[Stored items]
══════════

-- ==== Sys2Proof/Certificates/Slice0/Obligations.lean ====
section
/-! DEFINITION. The statements for the provers, chapter by chapter of the manual. -/

open Sys2Proof Sys2Proof.Machine

/-- The queue is first in, first out, and a step runs its front command; an idle step is a tick, which is the model's choice (log: tick). -/
def Obligations.StepRunsFrontCommand : Prop :=
  (∀ (c : Instr) (s : State) (q : List Instr), step { s with pending := c :: q } = exec c { s with pending := q }) ∧
  (∀ s : State, s.pending = [] → step s = .next s.tick)

/-- The canonical form of the register file and of the delta banks is kept by every step, whatever the command. -/
def Obligations.EveryStepKeepsCanonicalForm : Prop :=
  ∀ s t : State, s.canonical → step s = .next t → t.canonical

/-- What reset leaves (R340, R341, R348): the values the manual gives. -/
def Obligations.ResetStateIsCanonical : Prop :=
  State.reset.canonical ∧ State.reset.pending = [] ∧ State.reset.fld Reg.RST_CAUSE_cause = 1 ∧ State.reset.phase = 0 ∧
  (∀ a, a ≠ Reg.RST_CAUSE → State.reset.reg a = regReset a) ∧ State.reset.reachable = false ∧
  State.reset.rst.coreReady = false ∧ (∀ k, (State.reset.pair k).st = .engaged)

/-- Every command's effect is on everything but the queue. -/
def Obligations.CommandsLeaveQueueToStep : Prop :=
  ∀ (c : Instr) (s t : State), exec c s = .next t → t.pending = s.pending

/-- R38: admission at the delimiter, for every free space of the edge buffer. -/
def Obligations.DelimiterAdmitsOrDiscards : Prop :=
  ∀ (p : Fin 16) (bytes : List Byte) (s : State), bytes ≠ [] → s.portUp p.val = true → (s.port p.val).rx = none →
    ∃ t, exec (.sofDelimiter p bytes) s = .next t ∧ (t.port p.val).rx = some s.nextId ∧ t.nextId = s.nextId + 1 ∧
      (t.frame s.nextId).bytes = bytes ∧ (t.frame s.nextId).port = p.val ∧ (t.frame s.nextId).stamp = s.thyme ∧
      (t.frame s.nextId).sof = s.now ∧ framesBut s t s.nextId ∧
      (s.edgeOcc p.val + 9216 ≤ edgeKibOf s.portMode * 1024 → s.copyRoom p.val = true →
        (t.frame s.nextId).orig = .held ∧ (t.frame s.nextId).copy = .waiting ∧
        t.prs.waiting = s.prs.waiting ++ [s.nextId] ∧ t.regs = s.regs) ∧
      (edgeKibOf s.portMode * 1024 < s.edgeOcc p.val + 9216 →
        (t.frame s.nextId).orig = .gone ∧ (t.frame s.nextId).copy = .none ∧ t.prs = s.prs ∧
        t.reg (Reg.MAC_EDGE_FULL p.val) = s.reg (Reg.MAC_EDGE_FULL p.val) + 1 ∧ regsBut s t [Reg.MAC_EDGE_FULL p.val])

/-- R27, R35, R421: the ways a frame ends at the ingress MAC. -/
def Obligations.FrameEndsWithItsVerdict : Prop :=
  (∀ (p : Fin 16) (s : State) (f : Nat), (s.port p.val).rx = some f → (s.frame f).copy = .waiting → (s.frame f).cut = none →
    crossCap < (s.crossOcc p.val - s.copyBytes f) + s.arrived f →
    exec (.copyTruncated p) s = .next (s.updFrame f (fun x => { x with
      cut := some (crossCap - (s.crossOcc p.val - s.copyBytes f)), verdict := some (.truncated, true) }))) ∧
  (∀ (p : Fin 16) (s : State) (f : Nat), (s.port p.val).rx = some f → 9216 < s.arrived f →
    ∃ t, exec (.oversizeTruncation p) s = .next t ∧ (t.port p.val).rx = none ∧ (t.frame f).tail = .oversize ∧
      (t.frame f).bytes = (s.frame f).bytes.take 9216 ∧ (t.frame f).tailAt = s.now ∧
      ((s.frame f).verdict = none → (t.frame f).verdict = some (.truncated, true)) ∧
      t.reg (Reg.MAC_RX_FRAMES p.val) = s.reg (Reg.MAC_RX_FRAMES p.val) + 1 ∧
      t.reg (Reg.MAC_RX_OVERSIZE p.val) = s.reg (Reg.MAC_RX_OVERSIZE p.val) + 1 ∧ framesBut s t f) ∧
  (∀ (p : Fin 16) (good : Bool) (s : State) (f : Nat), (s.port p.val).rx = some f →
    64 ≤ (s.frame f).bytes.length → (s.frame f).bytes.length ≤ 9216 →
    ∃ t, exec (.frameTail p good) s = .next t ∧ (t.port p.val).rx = none ∧
      (t.frame f).tail = (if good then .good else .bad) ∧ (t.frame f).bytes = (s.frame f).bytes ∧
      ((s.frame f).verdict = none → (t.frame f).verdict = some (if good then (.none, false) else (.fcsBad, true))) ∧
      t.reg (Reg.MAC_RX_FRAMES p.val) = s.reg (Reg.MAC_RX_FRAMES p.val) + 1 ∧
      t.reg (Reg.MAC_RX_FCS_ERR p.val) = s.reg (Reg.MAC_RX_FCS_ERR p.val) + (if good then 0 else 1) ∧ framesBut s t f) ∧
  (∀ (p : Fin 16) (good : Bool) (s : State) (f : Nat), (s.port p.val).rx = some f → (s.frame f).bytes.length < 64 →
    ∃ t, exec (.frameTail p good) s = .next t ∧ (t.port p.val).rx = none ∧ (t.frame f).orig = .gone ∧
      (t.frame f).runt = true ∧ t.reg (Reg.MAC_RX_FRAMES p.val) = s.reg (Reg.MAC_RX_FRAMES p.val) + 1 ∧
      t.reg (Reg.MAC_RX_RUNT p.val) = s.reg (Reg.MAC_RX_RUNT p.val) + 1 ∧ framesBut s t f)
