@[simp] theorem State.updHif_rest (s : State) (f : HifSt → HifSt) :
    (s.updHif f).regs = s.regs ∧ (s.updHif f).shadowPf = s.shadowPf ∧ (s.updHif f).shadowSage = s.shadowSage ∧
    (s.updHif f).now = s.now ∧ (s.updHif f).thyme = s.thyme ∧ (s.updHif f).aon = s.aon ∧
    (s.updHif f).nextId = s.nextId ∧ (s.updHif f).freeIdx = s.freeIdx ∧ (s.updHif f).mac = s.mac ∧
    (s.updHif f).thy = s.thy ∧ (s.updHif f).prs = s.prs ∧ (s.updHif f).rul = s.rul ∧
    (s.updHif f).erp = s.erp ∧ (s.updHif f).sfe = s.sfe ∧ (s.updHif f).fab = s.fab ∧
    (s.updHif f).num = s.num ∧ (s.updHif f).bay = s.bay ∧ (s.updHif f).adp = s.adp ∧
    (s.updHif f).osl = s.osl ∧ (s.updHif f).pow = s.pow ∧ (s.updHif f).rst = s.rst ∧
    (s.updHif f).rep = s.rep ∧ (s.updHif f).out = s.out ∧ (s.updHif f).pending = s.pending :=
  ⟨rfl, rfl, rfl, rfl, rfl, rfl, rfl, rfl, rfl, rfl, rfl, rfl, rfl, rfl, rfl, rfl, rfl, rfl, rfl, rfl, rfl, rfl, rfl, rfl⟩

@[simp] theorem State.updQp_rest (s : State) (q : Nat) (f : Qp → Qp) :
    (s.updQp q f).regs = s.regs ∧ (s.updQp q f).shadowPf = s.shadowPf ∧ (s.updQp q f).shadowSage = s.shadowSage ∧
    (s.updQp q f).now = s.now ∧ (s.updQp q f).thyme = s.thyme ∧ (s.updQp q f).aon = s.aon ∧
    (s.updQp q f).nextId = s.nextId ∧ (s.updQp q f).freeIdx = s.freeIdx ∧ (s.updQp q f).mac = s.mac ∧
    (s.updQp q f).thy = s.thy ∧ (s.updQp q f).prs = s.prs ∧ (s.updQp q f).rul = s.rul ∧
    (s.updQp q f).erp = s.erp ∧ (s.updQp q f).sfe = s.sfe ∧ (s.updQp q f).fab = s.fab ∧
    (s.updQp q f).num = s.num ∧ (s.updQp q f).bay = s.bay ∧ (s.updQp q f).adp = s.adp ∧
    (s.updQp q f).osl = s.osl ∧ (s.updQp q f).pow = s.pow ∧ (s.updQp q f).rst = s.rst ∧
    (s.updQp q f).rep = s.rep ∧ (s.updQp q f).out = s.out ∧ (s.updQp q f).pending = s.pending :=
  ⟨rfl, rfl, rfl, rfl, rfl, rfl, rfl, rfl, rfl, rfl, rfl, rfl, rfl, rfl, rfl, rfl, rfl, rfl, rfl, rfl, rfl, rfl, rfl, rfl⟩

@[simp] theorem State.updDesc_rest (s : State) (i : Nat) (f : Desc → Desc) :
    (s.updDesc i f).regs = s.regs ∧ (s.updDesc i f).shadowPf = s.shadowPf ∧ (s.updDesc i f).shadowSage = s.shadowSage ∧
    (s.updDesc i f).now = s.now ∧ (s.updDesc i f).thyme = s.thyme ∧ (s.updDesc i f).aon = s.aon ∧
    (s.updDesc i f).nextId = s.nextId ∧ (s.updDesc i f).freeIdx = s.freeIdx ∧ (s.updDesc i f).mac = s.mac ∧
    (s.updDesc i f).thy = s.thy ∧ (s.updDesc i f).prs = s.prs ∧ (s.updDesc i f).rul = s.rul ∧
    (s.updDesc i f).erp = s.erp ∧ (s.updDesc i f).sfe = s.sfe ∧ (s.updDesc i f).fab = s.fab ∧
    (s.updDesc i f).num = s.num ∧ (s.updDesc i f).bay = s.bay ∧ (s.updDesc i f).adp = s.adp ∧
    (s.updDesc i f).osl = s.osl ∧ (s.updDesc i f).pow = s.pow ∧ (s.updDesc i f).rst = s.rst ∧
    (s.updDesc i f).rep = s.rep ∧ (s.updDesc i f).out = s.out ∧ (s.updDesc i f).pending = s.pending :=
  ⟨rfl, rfl, rfl, rfl, rfl, rfl, rfl, rfl, rfl, rfl, rfl, rfl, rfl, rfl, rfl, rfl, rfl, rfl, rfl, rfl, rfl, rfl, rfl, rfl⟩

@[simp] theorem State.updDom_rest (s : State) (d : Nat) (f : Dom → Dom) :
    (s.updDom d f).regs = s.regs ∧ (s.updDom d f).shadowPf = s.shadowPf ∧ (s.updDom d f).shadowSage = s.shadowSage ∧
    (s.updDom d f).now = s.now ∧ (s.updDom d f).thyme = s.thyme ∧ (s.updDom d f).aon = s.aon ∧
    (s.updDom d f).nextId = s.nextId ∧ (s.updDom d f).freeIdx = s.freeIdx ∧ (s.updDom d f).mac = s.mac ∧
    (s.updDom d f).thy = s.thy ∧ (s.updDom d f).prs = s.prs ∧ (s.updDom d f).rul = s.rul ∧
    (s.updDom d f).erp = s.erp ∧ (s.updDom d f).sfe = s.sfe ∧ (s.updDom d f).fab = s.fab ∧
    (s.updDom d f).num = s.num ∧ (s.updDom d f).bay = s.bay ∧ (s.updDom d f).adp = s.adp ∧
    (s.updDom d f).osl = s.osl ∧ (s.updDom d f).pow = s.pow ∧ (s.updDom d f).rst = s.rst ∧
    (s.updDom d f).rep = s.rep ∧ (s.updDom d f).out = s.out ∧ (s.updDom d f).pending = s.pending :=
  ⟨rfl, rfl, rfl, rfl, rfl, rfl, rfl, rfl, rfl, rfl, rfl, rfl, rfl, rfl, rfl, rfl, rfl, rfl, rfl, rfl, rfl, rfl, rfl, rfl⟩
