theorem State.tcamLookup_none (hdflt : s.rul.tcam.dflt = {}) (h : s.tcamLookup p key v = none) (i : Nat) : ¬ s.tcamHit p v key i = true := by
  intro hhit
  exact List.find?_eq_none.1 (Option.map_eq_none_iff.1 h) _ (State.mem_of_tcamHit hdflt hhit) hhit

include hwf in
theorem State.tcamLookup_some {e : TEntry} (hdflt : s.rul.tcam.dflt = {}) (h : s.tcamLookup p key v = some e) :
    ∃ i, s.rul.tcam.get i = e ∧ s.tcamHit p v key i = true ∧ ∀ j, j < i → ¬ s.tcamHit p v key j = true := by
  obtain ⟨c, hfind, hc⟩ := Option.map_eq_some_iff.1 h
  have hget := State.tcam_get_of_mem hwf (List.mem_of_find?_eq_some hfind)
  have hhit := List.find?_some hfind
  refine ⟨c.1, hget.trans hc, ?_, fun j hj hhj => ?_⟩
  · rw [State.tcamHit, hget]
    exact hhit
  · exact absurd (find?_lowest (Tab.rising_of_wf hwf) hfind _ (State.mem_of_tcamHit hdflt hhj) hhj) (by simpa using hj)

end

/-- Settles O20: the retirement by whether a frame holds the version, and the lookup from the order of the listed entries. -/
theorem versionRetiresWhenUnheld : Obligations.VersionRetiresWhenUnheld := by
  refine ⟨fun s v hdrain hheld => ?_, fun s v hruns hdrain hheld hpend => ?_, fun e o v ho => e.visible_retire v ho,
    fun s p v key hwf hdflt => ?_⟩
  · exact exec_versionRetire_of_held hdrain hheld
  · exact (exec_versionRetire_of_unheld hdrain hruns hheld).trans (congrArg _ (State.commitPending_of_none hpend))
  · simp only [← State.tcamHit_iff]
    exact ⟨fun e he => State.tcamLookup_some hwf hdflt he, State.tcamLookup_none hdflt⟩

end Sys2Proof.Machine
end

section
/-! Commands of two stages (R422) and the ternary table (R90, R93): what a write of a command takes or refuses, the check and the effect at its
completion, and O21. -/

namespace Sys2Proof.Machine

/-! ### Commands taken and finished (R422) -/

section
variable {s : State} {done status : Fld} {code : Nat}

theorem State.startCmd_of_done (h : s.flag done = true) (k : State → State) : s.startCmd done status code k = k (s.setFld done 0) := if_pos h

theorem State.startCmd_of_running (h : s.flag done = false) (k : State → State) : s.startCmd done status code k = s.setFld status code :=
  if_neg (by rw [h]; exact Bool.false_ne_true)

/-- A command that has finished shows its status and done. -/
theorem State.finishCmd_shows (s : State) (hdone : done.lo = done.hi) (hdone' : done.hi < 64) (hst : status.lo ≤ status.hi) (hst' : status.hi < 64)
    (hapart : done.hi < status.lo ∨ status.hi < done.lo) (hcode : code < 2 ^ (status.hi + 1 - status.lo)) :
    (s.finishCmd done status code).flag done = true ∧ (s.finishCmd done status code).fld status = code := by
  have hle := Nat.le_of_eq hdone
  constructor
  · simp [State.finishCmd, State.flag, State.fld_setFld_self _ _ _ hle hdone', hdone]
  · rw [State.finishCmd, State.fld_setFld_of_disjoint _ _ hle hdone' hapart, State.fld_setFld_self _ _ _ hst hst', Nat.mod_eq_of_lt hcode]

end

/-! ### The ternary table (R90, R93) -/

theorem State.rul_hwUpdate (s : State) (k : State → State) : (s.hwUpdate k).rul = (k s).rul := by
  unfold State.hwUpdate
  refine foldl_keeps State.rul (fun _ _ => ?_) _ _
  rfl

theorem State.rul_putWords (s : State) (base n : Nat) (l : List Byte) : (s.putWords base n l).rul = s.rul := by
  induction n generalizing s base l with
  | zero => rfl
  | succ n ih => exact ih _ _ _

theorem State.rul_loadWdata (s : State) (e : TEntry) : (s.loadWdata e).rul = s.rul := by
  have hslots (u : State) : ((List.range 4).foldl (fun u i =>
      (u.setFld (Reg.RUL_TCAM_SLOT_word (2 * i)) (((e.slots[i]?).getD 0).toNat % 2 ^ 32)).setFld
        (Reg.RUL_TCAM_SLOT_word (2 * i + 1)) (((e.slots[i]?).getD 0).toNat >>> 32)) u).rul = u.rul :=
    foldl_keeps State.rul (fun _ _ => by simp only [State.setFld_rest]) _ u
  unfold State.loadWdata
  simp only [State.setReg_rest, hslots, State.rul_putWords]

section
variable {s : State} {op : Nat} {i : Fin 16384}

/-- The state when a ternary command has been taken at its write (R90). -/
def State.tcamTaken (s : State) (i op : Nat) : State := s.updRul fun r => { r with tcamCmd := some ⟨i, op, s.tcamWdata⟩ }
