/-- Outside 64-bit mode the upper halves of RBX, RCX, RSP, RBP and RIP are ignored: two such states fault alike, and where one enters, the other
does, with the same memory, the same RIP, RAX and RCX, and the same internal registers (R22, R162 (d), D3). -/
def Obligations.UpperHalvesIgnoredOutside64 : Prop :=
  ∀ (s s' : State) (rbx rcx rsp rbp rip : Word), s.lp.mode64 = false →
    rbx.setWidth 32 = s.lp.gpr.rbx.setWidth 32 → rcx.setWidth 32 = s.lp.gpr.rcx.setWidth 32 →
    rsp.setWidth 32 = s.lp.gpr.rsp.setWidth 32 → rbp.setWidth 32 = s.lp.gpr.rbp.setWidth 32 →
    rip.setWidth 32 = s.lp.rip.setWidth 32 →
    s' = { s with lp := { s.lp with gpr := { s.lp.gpr with rbx := rbx, rcx := rcx, rsp := rsp, rbp := rbp }, rip := rip } } →
      (∀ f, exec .encluEenter s = .fault f → exec .encluEenter s' = .fault f)
      ∧ ∀ t, exec .encluEenter s = .next t →
        ∃ t', exec .encluEenter s' = .next t' ∧ t'.mem = t.mem ∧ t'.lp.rip = t.lp.rip
          ∧ t'.lp.gpr.rax = t.lp.gpr.rax ∧ t'.lp.gpr.rcx = t.lp.gpr.rcx ∧ t'.lp.cr = t.lp.cr

/-- In 64-bit mode no base, limit, usability or kind of DS, ES, SS or CS decides whether or how the entry faults (R121 to R125, R157 and
R162 (c): none of those checks applies; R71, D4: the bases are taken as zero). -/
def Obligations.SegmentsNotCheckedIn64 : Prop :=
  ∀ (s : State) (cs ss ds es : Segment), s.lp.mode64 = true → cs.ar.l = s.lp.cs.ar.l →
    ∀ f, exec .encluEenter s = .fault f ↔
      exec .encluEenter { s with lp := { s.lp with cs := cs, ss := ss, ds := ds, es := es } } = .fault f

/-- Outside 64-bit mode the AEP is not tested: RCX decides neither whether nor how the entry faults (R128). -/
def Obligations.AepNotTestedOutside64 : Prop :=
  ∀ (s : State) (rcx : Word), s.lp.mode64 = false →
    ∀ f, exec .encluEenter s = .fault f ↔
      exec .encluEenter { s with lp := { s.lp with gpr := { s.lp.gpr with rcx := rcx } } } = .fault f

/-! ## Sharing, and what every step keeps -/

/-- After an entry, whichever logical processor executes EENTER on the same TCS gets #GP(0), although every other check passes (R160, R184,
R211, R269 (a); D14, log 22); for layouts that are layouts, the same for both (log 13), aligned or not (R78, log 34). -/
def Obligations.EnteredTcsIsNotEnteredAgain : Prop :=
  ∀ (s s' : State) (pa g g' : PhysAddr), Enterable s pa g → Memory.wf s.mem = true → LayoutOk s.platform → BaseAligned s pa →
    ∃ t, exec .encluEenter s = .next t
      ∧ (s'.mem = t.mem → s'.platform.tcsLayout = t.platform.tcsLayout → EnterableUpToState s' pa g' →
          exec .encluEenter s' = .fault .generalProtection)

/-- The state right after reset: not in enclave mode, nothing suppressed, nothing pending (R60, R261: the spec's own choice, D22). -/
def Obligations.ResetValues : Prop :=
  Sys2Proof.core.reset = State.reset
  ∧ State.reset.lp.cr.enclaveMode = false
  ∧ State.reset.lp.dbg = { suppressCodeBpOutsideElrange := false, suppressCodeBpInElrange := false
                           suppressDataBpInElrange := false, mtfSuppressed := false }
  ∧ State.reset.lp.pmu.suppressed = false ∧ State.reset.lp.pmu.pebsSuppressed = false
  ∧ State.reset.lp.pmu.anyThreadDemoted = false
  ∧ State.reset.lp.pend.debugExceptions = [] ∧ State.reset.lp.pend.mtfVmExit = false

/-- The invariants below hold right after reset: memory in canonical form, every logical processor in enclave mode set up for it, no TCS
shared. That memory and the EPCM are empty there (logs 2, 3) and which layouts it has (log 13) is the model's choice. -/
def Obligations.ResetMeetsInvariants : Prop :=
  Memory.wf State.reset.mem = true ∧ EnclaveModeInv State.reset ∧ TcsExclusive State.reset

/-- Every step keeps memory in canonical form, and changes neither the EPCM nor the locks nor the platform's parameters (R56, R59). -/
def Obligations.StepKeepsMemoryCanonical : Prop :=
  ∀ s t : State, Memory.wf s.mem = true → step s = .next t →
    Memory.wf t.mem = true ∧ t.epcm = s.epcm ∧ t.tcsLocks = s.tcsLocks ∧ t.secsUses = s.secsUses ∧ t.platform = s.platform

/-- A step that answers a next state takes the executing logical processor, which was not in enclave mode, into it, and takes none of the
others into it or out of it: `u` is the state before the next logical processor of the order takes its turn (log 12). The instruction of
this spec enters, and EEXIT and AEX, which leave, are outside it (R45, R119, R171, R240, R253). So with as many logical processors as
before, one more is in enclave mode. -/
def Obligations.StepEntersEnclaveModeOnce : Prop :=
  ∀ s t : State, step s = .next t →
    (∃ u, t = advance u ∧ u.lp.id = s.lp.id ∧ s.lp.cr.enclaveMode = false ∧ u.lp.cr.enclaveMode = true
      ∧ u.others.map (·.id) = s.others.map (·.id)
      ∧ u.others.map (·.cr.enclaveMode) = s.others.map (·.cr.enclaveMode))
    ∧ (processors t).length = (processors s).length
    ∧ (processors t).countP (fun l => l.cr.enclaveMode) = (processors s).countP (fun l => l.cr.enclaveMode) + 1

/-- Every step keeps every logical processor in enclave mode set up as an entry leaves it (R241): linear context flushed, FS and GS with
selector 0BH, type 0, 0, W, 1 and S, G, B, P set (log 24), code breakpoints outside ELRANGE suppressed, XCR0 a subset of the saved one, and
after an opt-out entry TF clear and the breakpoints in ELRANGE, data breakpoints among them (C10), the monitor trap flag, performance
monitoring and PEBS suppressed. That the suppression is state which nothing clears is D28 (log 27). -/
def Obligations.StepKeepsEnclaveModeSetUp : Prop :=
  ∀ s t : State, EnclaveModeInv s → step s = .next t → EnclaveModeInv t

══════════

*About this exercise:*
Your task is to copy each line of the data above that holds "others".

*Written solution:*
others into it or out of it: `u` is the state before the next logical processor of the order takes its turn (log 12). The instruction of
      ∧ u.others.map (·.id) = s.others.map (·.id)
      ∧ u.others.map (·.cr.enclaveMode) = s.others.map (·.cr.enclaveMode))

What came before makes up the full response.